── Extracted material ──

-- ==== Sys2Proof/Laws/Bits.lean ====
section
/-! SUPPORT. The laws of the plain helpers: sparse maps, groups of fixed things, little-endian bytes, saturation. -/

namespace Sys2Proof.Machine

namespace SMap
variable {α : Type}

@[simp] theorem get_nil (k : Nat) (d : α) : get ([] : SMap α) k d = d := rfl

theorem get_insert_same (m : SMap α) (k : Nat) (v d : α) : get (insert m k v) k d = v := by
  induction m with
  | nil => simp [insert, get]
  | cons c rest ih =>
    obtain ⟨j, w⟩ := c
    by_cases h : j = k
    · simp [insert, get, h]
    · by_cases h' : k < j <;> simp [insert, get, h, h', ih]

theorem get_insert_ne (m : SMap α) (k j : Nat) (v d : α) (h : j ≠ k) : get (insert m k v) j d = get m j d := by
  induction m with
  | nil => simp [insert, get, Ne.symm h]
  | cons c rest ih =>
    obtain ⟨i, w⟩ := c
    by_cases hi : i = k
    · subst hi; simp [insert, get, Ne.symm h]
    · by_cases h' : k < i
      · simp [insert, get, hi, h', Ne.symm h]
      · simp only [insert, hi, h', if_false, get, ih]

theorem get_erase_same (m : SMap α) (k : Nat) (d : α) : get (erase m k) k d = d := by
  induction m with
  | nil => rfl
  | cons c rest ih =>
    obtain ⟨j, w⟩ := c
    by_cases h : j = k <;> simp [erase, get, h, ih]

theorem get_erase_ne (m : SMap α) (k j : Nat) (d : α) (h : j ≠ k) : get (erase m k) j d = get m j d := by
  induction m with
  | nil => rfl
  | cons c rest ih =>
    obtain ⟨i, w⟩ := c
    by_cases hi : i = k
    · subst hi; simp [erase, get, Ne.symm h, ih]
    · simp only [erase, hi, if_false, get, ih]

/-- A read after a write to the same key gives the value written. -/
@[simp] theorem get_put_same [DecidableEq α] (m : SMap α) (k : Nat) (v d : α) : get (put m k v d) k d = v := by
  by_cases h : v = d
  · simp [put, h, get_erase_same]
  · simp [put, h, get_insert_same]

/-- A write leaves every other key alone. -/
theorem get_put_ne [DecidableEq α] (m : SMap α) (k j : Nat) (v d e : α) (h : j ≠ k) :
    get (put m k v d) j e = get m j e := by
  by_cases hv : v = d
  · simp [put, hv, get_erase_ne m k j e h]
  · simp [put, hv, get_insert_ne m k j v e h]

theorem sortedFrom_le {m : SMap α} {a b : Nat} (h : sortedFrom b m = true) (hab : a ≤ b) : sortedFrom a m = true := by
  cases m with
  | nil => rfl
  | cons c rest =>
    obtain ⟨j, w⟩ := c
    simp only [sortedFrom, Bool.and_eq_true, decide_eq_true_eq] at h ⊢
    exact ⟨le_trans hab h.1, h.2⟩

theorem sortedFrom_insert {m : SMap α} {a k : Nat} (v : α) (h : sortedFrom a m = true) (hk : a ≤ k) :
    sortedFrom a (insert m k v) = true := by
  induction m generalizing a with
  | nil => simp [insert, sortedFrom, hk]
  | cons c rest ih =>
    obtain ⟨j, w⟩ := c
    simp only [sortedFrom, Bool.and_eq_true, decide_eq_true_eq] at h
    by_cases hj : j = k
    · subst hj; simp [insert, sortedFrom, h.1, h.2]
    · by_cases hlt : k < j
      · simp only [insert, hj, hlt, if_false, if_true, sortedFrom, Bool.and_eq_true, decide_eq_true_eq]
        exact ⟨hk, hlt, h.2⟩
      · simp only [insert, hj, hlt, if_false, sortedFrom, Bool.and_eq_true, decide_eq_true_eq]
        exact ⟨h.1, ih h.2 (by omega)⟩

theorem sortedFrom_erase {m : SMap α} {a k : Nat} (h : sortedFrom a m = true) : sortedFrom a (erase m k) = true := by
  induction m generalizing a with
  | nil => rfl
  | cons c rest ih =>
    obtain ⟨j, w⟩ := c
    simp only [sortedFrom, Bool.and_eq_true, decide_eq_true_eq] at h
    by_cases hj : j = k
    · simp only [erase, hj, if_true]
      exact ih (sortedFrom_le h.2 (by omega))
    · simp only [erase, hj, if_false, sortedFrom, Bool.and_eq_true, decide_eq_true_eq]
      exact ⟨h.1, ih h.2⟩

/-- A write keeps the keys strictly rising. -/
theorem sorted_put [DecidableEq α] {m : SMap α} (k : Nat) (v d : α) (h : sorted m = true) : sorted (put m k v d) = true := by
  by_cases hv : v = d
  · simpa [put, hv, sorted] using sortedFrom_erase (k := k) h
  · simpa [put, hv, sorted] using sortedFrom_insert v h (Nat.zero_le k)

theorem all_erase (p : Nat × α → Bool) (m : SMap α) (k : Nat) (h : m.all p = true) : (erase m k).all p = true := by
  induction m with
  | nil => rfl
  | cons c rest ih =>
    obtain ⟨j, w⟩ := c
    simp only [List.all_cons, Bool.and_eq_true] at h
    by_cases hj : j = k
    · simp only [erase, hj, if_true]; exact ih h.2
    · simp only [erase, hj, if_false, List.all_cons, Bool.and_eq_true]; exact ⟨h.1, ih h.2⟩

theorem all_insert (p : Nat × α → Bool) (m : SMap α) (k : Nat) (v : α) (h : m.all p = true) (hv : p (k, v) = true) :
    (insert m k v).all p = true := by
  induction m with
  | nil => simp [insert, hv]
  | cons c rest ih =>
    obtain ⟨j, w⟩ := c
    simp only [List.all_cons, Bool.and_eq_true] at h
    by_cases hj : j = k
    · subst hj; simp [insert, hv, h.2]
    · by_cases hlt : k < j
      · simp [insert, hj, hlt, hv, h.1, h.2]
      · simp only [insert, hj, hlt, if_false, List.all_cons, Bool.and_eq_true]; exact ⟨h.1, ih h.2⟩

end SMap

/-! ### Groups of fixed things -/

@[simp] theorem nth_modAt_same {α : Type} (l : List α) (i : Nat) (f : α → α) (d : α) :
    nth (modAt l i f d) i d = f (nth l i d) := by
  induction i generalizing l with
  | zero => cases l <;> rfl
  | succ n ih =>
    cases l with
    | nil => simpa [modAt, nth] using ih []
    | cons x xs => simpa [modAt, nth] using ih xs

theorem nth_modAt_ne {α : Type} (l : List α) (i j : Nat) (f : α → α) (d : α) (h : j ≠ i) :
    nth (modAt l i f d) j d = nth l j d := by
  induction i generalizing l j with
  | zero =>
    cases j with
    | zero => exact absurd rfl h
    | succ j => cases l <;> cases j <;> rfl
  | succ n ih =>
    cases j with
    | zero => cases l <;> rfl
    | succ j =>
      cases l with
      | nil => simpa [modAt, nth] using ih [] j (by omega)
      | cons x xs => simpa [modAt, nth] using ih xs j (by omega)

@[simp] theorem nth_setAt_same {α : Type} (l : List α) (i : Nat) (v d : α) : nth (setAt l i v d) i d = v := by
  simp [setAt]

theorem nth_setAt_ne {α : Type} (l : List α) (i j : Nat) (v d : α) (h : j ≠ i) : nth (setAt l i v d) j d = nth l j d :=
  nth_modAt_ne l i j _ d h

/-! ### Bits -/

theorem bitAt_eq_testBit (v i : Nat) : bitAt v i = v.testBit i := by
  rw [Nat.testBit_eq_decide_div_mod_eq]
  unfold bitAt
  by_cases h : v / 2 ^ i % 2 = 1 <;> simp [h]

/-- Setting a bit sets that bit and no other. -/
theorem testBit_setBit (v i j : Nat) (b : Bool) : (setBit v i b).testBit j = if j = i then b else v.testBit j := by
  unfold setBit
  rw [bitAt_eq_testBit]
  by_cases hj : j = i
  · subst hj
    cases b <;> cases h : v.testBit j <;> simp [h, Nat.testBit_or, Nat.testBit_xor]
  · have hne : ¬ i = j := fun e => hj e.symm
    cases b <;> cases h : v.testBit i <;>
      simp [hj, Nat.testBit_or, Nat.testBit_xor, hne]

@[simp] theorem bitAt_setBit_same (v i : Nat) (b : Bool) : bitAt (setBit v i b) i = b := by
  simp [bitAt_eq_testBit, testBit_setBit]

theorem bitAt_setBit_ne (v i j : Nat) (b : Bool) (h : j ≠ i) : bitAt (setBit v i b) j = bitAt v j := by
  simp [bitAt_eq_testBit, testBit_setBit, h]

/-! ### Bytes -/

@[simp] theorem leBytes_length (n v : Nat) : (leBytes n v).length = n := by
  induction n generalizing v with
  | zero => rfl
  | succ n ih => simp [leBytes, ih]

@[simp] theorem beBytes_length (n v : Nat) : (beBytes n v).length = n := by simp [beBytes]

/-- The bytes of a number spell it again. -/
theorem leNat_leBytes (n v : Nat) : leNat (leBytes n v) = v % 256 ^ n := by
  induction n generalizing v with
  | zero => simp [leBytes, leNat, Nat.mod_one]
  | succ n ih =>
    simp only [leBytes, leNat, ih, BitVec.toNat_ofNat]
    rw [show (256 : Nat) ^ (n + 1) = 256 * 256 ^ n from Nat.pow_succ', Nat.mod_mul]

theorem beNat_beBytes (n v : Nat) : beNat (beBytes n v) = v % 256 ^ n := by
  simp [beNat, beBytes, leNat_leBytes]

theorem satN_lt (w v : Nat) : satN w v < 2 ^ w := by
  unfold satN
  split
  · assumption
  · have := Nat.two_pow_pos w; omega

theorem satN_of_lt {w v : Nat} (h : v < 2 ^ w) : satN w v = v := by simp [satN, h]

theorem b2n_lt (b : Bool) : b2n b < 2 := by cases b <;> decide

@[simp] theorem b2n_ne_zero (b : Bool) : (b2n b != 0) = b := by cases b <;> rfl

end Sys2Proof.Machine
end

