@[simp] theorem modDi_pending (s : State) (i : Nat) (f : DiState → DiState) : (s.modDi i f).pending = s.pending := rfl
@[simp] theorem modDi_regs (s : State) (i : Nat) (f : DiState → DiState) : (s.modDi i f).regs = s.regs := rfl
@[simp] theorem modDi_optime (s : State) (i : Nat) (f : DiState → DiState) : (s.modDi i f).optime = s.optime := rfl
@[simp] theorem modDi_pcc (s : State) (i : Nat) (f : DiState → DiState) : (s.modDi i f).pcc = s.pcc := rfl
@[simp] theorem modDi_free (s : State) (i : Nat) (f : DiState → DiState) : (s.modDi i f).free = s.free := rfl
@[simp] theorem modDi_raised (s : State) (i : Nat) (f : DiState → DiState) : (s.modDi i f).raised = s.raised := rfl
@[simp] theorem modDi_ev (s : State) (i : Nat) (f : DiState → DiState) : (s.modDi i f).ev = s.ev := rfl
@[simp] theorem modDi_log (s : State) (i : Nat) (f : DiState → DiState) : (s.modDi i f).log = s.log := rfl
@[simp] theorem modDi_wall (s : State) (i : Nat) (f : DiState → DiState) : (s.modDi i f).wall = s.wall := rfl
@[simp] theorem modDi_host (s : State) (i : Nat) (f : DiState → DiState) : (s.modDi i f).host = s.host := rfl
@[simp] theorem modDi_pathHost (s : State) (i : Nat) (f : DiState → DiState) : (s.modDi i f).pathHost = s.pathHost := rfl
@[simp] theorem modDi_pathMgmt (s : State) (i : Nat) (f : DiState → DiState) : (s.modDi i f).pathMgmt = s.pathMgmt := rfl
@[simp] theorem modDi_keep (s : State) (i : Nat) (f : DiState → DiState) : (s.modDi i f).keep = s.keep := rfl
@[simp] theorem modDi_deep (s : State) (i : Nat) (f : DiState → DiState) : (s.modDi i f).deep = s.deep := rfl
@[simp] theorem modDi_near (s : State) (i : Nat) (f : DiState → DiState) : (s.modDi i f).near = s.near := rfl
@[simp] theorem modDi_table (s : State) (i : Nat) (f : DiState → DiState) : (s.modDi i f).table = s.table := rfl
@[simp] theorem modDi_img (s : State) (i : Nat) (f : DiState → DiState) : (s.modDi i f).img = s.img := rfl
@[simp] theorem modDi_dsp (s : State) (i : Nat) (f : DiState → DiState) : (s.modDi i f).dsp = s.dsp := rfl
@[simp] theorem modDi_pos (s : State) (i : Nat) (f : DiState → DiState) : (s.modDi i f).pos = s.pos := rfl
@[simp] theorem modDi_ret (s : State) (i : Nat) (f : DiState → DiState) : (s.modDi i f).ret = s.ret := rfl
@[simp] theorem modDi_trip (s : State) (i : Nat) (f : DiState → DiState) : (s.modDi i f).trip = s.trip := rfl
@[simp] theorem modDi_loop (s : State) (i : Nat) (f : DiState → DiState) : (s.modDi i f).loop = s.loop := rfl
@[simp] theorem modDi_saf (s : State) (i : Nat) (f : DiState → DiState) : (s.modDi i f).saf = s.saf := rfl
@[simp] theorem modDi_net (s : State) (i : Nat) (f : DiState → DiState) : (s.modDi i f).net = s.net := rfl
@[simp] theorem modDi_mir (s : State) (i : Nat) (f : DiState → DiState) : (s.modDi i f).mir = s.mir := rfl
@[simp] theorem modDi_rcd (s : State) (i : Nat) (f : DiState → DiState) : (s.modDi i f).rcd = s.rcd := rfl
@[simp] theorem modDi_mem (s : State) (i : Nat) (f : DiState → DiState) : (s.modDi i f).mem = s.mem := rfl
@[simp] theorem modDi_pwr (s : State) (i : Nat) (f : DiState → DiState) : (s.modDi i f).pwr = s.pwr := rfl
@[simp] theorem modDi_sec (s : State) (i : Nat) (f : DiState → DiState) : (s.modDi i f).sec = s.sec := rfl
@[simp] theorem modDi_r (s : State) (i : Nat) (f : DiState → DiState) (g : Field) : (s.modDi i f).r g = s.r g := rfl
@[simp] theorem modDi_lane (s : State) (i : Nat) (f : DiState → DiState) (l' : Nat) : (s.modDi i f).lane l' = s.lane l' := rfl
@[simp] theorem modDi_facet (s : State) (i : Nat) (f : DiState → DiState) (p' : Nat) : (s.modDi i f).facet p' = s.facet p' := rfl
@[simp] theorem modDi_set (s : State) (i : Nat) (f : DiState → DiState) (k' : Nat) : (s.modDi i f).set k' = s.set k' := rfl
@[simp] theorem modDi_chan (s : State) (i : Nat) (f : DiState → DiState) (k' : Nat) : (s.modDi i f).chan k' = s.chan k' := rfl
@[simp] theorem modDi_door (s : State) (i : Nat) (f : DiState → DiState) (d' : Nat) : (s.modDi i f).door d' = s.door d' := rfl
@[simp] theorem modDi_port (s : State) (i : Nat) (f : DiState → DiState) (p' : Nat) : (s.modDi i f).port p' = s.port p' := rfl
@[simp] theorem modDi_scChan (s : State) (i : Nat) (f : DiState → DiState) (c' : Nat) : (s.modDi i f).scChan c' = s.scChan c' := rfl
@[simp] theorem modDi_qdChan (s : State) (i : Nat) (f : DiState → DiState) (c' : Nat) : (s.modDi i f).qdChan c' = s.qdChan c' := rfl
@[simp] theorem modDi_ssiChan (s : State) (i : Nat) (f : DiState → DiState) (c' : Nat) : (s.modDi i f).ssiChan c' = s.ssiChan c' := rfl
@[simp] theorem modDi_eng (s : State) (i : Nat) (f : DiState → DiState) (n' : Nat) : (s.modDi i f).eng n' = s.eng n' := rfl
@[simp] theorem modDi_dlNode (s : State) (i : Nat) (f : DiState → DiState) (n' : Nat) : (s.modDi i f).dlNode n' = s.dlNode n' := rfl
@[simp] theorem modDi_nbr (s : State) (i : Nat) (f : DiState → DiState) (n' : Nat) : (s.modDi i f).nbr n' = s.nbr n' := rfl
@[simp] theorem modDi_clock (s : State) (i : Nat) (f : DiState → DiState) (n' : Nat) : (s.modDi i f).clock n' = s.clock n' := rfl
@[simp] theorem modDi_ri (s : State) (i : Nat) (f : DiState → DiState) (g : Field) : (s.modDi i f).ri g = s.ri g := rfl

───

Quote the data above verbatim from its first line to the line that includes "d = d := rfl", with both boundary lines retained.

**Answer to this task**
-- ==== Sys2Proof/Laws/Bits.lean ====
section
/-! SUPPORT. The laws of the plain helpers: sparse maps, groups of fixed things, little-endian bytes, saturation. -/

namespace Sys2Proof.Machine

namespace SMap
variable {α : Type}

@[simp] theorem get_nil (k : Nat) (d : α) : get ([] : SMap α) k d = d := rfl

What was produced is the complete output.